→ **Exercise objective**
The stretch wanted below opens at the line containing "mismatch (R395) -/" and closes at the line containing "ResetCmd := []". Please return it exactly, with no other lines.

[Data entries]
[Start of Attachment]

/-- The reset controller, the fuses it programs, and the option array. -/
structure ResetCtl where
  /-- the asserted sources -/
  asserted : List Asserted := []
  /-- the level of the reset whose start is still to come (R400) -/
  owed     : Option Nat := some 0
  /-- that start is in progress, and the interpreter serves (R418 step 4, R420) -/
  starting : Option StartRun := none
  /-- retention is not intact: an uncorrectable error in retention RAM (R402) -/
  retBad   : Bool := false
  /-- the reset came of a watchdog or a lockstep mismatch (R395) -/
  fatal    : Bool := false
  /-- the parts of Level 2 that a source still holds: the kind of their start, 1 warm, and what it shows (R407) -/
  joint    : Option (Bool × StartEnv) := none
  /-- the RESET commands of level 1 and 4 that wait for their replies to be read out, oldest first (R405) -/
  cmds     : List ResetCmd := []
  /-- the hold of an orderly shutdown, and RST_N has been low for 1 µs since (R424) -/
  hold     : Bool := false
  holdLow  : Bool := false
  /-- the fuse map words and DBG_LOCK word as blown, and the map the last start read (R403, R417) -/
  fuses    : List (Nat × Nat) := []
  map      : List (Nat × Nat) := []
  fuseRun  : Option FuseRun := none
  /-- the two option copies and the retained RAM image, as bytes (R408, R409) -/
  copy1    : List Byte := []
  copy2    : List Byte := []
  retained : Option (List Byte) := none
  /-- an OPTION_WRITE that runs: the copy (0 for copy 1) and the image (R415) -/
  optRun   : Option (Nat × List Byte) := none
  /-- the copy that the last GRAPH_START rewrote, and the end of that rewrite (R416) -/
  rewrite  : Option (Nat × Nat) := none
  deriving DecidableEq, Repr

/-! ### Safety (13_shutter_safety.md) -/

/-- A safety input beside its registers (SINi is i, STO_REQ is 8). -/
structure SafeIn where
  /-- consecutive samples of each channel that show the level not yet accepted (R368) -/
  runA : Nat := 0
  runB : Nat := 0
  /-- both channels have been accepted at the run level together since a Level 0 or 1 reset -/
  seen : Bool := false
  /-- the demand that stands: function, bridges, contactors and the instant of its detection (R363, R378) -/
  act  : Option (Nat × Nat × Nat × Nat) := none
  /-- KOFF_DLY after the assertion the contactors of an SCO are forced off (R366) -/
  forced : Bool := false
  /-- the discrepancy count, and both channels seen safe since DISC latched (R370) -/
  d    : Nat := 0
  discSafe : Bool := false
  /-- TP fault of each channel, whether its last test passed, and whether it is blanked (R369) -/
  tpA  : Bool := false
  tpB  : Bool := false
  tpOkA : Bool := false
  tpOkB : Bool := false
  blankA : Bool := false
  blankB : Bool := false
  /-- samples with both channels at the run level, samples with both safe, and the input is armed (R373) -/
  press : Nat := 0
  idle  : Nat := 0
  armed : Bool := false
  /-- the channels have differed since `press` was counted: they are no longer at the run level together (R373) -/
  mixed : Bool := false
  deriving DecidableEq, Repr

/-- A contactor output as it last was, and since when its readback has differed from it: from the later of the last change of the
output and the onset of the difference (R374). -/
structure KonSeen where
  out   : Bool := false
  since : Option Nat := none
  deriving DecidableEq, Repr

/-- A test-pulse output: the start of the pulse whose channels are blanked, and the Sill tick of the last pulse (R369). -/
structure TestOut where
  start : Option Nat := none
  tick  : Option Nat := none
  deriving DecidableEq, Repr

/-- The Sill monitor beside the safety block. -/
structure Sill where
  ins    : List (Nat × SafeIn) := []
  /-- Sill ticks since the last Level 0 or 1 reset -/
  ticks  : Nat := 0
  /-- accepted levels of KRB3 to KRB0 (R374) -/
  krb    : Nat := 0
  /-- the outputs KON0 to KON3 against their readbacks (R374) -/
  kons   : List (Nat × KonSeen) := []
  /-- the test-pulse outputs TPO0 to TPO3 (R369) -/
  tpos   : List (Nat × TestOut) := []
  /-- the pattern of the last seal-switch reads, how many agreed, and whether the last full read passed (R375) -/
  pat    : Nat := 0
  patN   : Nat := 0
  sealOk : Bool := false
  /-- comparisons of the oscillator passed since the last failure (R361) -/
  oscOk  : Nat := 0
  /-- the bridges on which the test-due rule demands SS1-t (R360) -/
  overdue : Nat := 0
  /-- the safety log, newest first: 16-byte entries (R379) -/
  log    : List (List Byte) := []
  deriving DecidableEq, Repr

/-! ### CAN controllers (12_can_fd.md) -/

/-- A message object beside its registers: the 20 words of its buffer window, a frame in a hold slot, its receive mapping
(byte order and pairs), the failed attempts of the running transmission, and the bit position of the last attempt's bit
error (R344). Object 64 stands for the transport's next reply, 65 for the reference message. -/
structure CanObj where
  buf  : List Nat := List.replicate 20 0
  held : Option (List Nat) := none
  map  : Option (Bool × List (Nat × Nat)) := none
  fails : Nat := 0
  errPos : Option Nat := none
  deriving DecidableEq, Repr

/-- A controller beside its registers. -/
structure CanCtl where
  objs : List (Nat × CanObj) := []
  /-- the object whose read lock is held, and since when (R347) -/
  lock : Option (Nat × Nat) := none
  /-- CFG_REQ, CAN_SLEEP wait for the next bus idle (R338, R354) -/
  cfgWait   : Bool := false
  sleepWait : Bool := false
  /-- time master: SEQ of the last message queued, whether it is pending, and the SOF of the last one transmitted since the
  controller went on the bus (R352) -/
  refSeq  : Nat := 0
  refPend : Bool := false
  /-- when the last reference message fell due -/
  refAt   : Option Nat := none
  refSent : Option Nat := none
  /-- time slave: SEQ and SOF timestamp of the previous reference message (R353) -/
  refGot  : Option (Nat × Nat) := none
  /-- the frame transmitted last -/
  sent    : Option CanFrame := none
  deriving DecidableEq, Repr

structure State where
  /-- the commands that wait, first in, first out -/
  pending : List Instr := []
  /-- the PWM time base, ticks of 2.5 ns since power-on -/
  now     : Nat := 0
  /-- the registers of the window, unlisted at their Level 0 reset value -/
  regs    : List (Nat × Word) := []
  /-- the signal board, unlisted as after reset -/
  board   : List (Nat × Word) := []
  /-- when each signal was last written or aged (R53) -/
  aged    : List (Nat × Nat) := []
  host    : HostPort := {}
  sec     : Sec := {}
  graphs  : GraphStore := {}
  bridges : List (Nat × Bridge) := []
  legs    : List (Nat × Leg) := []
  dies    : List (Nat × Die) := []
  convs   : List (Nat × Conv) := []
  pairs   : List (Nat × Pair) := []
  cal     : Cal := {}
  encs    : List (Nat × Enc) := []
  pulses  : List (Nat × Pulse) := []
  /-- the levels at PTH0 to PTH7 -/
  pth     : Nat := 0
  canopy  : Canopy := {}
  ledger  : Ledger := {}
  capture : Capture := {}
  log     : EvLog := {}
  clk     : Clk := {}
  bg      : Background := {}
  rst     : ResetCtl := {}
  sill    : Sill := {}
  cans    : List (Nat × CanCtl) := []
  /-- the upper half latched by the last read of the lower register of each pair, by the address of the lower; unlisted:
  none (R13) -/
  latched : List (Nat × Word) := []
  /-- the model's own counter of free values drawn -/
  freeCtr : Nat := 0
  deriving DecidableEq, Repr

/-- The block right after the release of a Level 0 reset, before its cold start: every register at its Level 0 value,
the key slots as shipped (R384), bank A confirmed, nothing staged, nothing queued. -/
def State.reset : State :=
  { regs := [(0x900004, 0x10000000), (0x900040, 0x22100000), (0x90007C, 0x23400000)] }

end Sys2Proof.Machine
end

[End of Attachment]
[Start of Attachment]

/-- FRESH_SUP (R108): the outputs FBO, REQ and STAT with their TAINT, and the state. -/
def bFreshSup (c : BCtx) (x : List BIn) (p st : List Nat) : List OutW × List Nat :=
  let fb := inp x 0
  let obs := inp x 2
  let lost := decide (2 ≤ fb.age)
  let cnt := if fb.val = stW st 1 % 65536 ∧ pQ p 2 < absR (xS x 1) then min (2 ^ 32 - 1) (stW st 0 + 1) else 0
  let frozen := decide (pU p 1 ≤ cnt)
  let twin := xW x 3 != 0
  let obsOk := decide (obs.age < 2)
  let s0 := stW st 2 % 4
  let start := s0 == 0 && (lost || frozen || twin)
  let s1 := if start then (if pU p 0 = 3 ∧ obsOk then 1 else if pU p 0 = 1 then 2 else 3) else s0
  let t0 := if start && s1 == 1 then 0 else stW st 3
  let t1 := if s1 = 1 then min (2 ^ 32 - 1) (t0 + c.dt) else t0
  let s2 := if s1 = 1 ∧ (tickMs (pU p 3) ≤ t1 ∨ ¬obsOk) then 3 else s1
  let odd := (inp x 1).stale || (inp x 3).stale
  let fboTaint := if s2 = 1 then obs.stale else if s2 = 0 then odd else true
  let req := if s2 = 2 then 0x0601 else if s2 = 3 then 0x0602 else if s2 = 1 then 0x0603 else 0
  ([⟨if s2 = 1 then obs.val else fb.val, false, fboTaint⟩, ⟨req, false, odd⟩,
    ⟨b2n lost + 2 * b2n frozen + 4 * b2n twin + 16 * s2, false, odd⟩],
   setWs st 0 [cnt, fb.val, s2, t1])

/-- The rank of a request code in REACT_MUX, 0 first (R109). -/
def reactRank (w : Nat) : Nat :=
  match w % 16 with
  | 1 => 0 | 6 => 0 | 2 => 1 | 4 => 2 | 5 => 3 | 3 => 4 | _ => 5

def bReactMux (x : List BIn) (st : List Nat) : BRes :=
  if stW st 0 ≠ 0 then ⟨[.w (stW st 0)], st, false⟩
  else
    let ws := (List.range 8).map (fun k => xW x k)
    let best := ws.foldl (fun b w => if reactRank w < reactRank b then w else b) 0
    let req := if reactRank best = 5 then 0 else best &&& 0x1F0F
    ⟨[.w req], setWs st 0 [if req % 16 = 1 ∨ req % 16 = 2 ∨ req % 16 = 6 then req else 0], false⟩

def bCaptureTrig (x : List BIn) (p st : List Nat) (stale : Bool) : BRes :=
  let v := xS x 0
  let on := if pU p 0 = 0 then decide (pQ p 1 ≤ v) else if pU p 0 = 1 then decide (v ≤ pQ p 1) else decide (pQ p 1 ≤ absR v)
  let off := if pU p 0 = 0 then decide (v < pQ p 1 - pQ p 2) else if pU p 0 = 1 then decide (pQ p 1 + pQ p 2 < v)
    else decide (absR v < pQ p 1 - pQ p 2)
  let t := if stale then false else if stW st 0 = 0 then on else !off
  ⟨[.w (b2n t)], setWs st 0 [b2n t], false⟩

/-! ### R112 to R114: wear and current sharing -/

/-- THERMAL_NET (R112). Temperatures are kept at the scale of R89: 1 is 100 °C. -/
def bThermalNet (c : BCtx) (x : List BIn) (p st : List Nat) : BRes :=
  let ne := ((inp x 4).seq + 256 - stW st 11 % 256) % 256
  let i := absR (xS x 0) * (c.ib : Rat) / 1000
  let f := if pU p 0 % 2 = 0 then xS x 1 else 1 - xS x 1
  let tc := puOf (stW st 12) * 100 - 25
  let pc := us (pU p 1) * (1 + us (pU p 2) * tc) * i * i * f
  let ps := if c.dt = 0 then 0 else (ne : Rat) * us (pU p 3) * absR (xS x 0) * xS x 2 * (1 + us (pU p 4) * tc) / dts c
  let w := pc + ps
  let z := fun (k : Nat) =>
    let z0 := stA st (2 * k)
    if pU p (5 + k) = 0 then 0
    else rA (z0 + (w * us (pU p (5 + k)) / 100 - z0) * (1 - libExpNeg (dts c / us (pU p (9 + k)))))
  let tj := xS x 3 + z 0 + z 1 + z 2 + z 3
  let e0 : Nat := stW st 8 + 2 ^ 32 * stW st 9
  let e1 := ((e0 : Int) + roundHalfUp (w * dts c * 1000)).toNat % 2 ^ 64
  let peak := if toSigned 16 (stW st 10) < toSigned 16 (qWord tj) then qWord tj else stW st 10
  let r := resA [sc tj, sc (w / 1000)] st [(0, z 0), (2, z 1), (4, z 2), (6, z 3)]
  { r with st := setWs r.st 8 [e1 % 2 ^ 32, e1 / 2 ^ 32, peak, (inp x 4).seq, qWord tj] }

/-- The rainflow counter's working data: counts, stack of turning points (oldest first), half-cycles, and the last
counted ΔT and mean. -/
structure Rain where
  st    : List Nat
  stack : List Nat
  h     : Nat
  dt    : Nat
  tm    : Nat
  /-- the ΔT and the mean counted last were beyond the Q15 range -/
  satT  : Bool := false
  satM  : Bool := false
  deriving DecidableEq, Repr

[End of Attachment]

→ **Solution**
  /-- the reset came of a watchdog or a lockstep mismatch (R395) -/
  fatal    : Bool := false
  /-- the parts of Level 2 that a source still holds: the kind of their start, 1 warm, and what it shows (R407) -/
  joint    : Option (Bool × StartEnv) := none
  /-- the RESET commands of level 1 and 4 that wait for their replies to be read out, oldest first (R405) -/
  cmds     : List ResetCmd := []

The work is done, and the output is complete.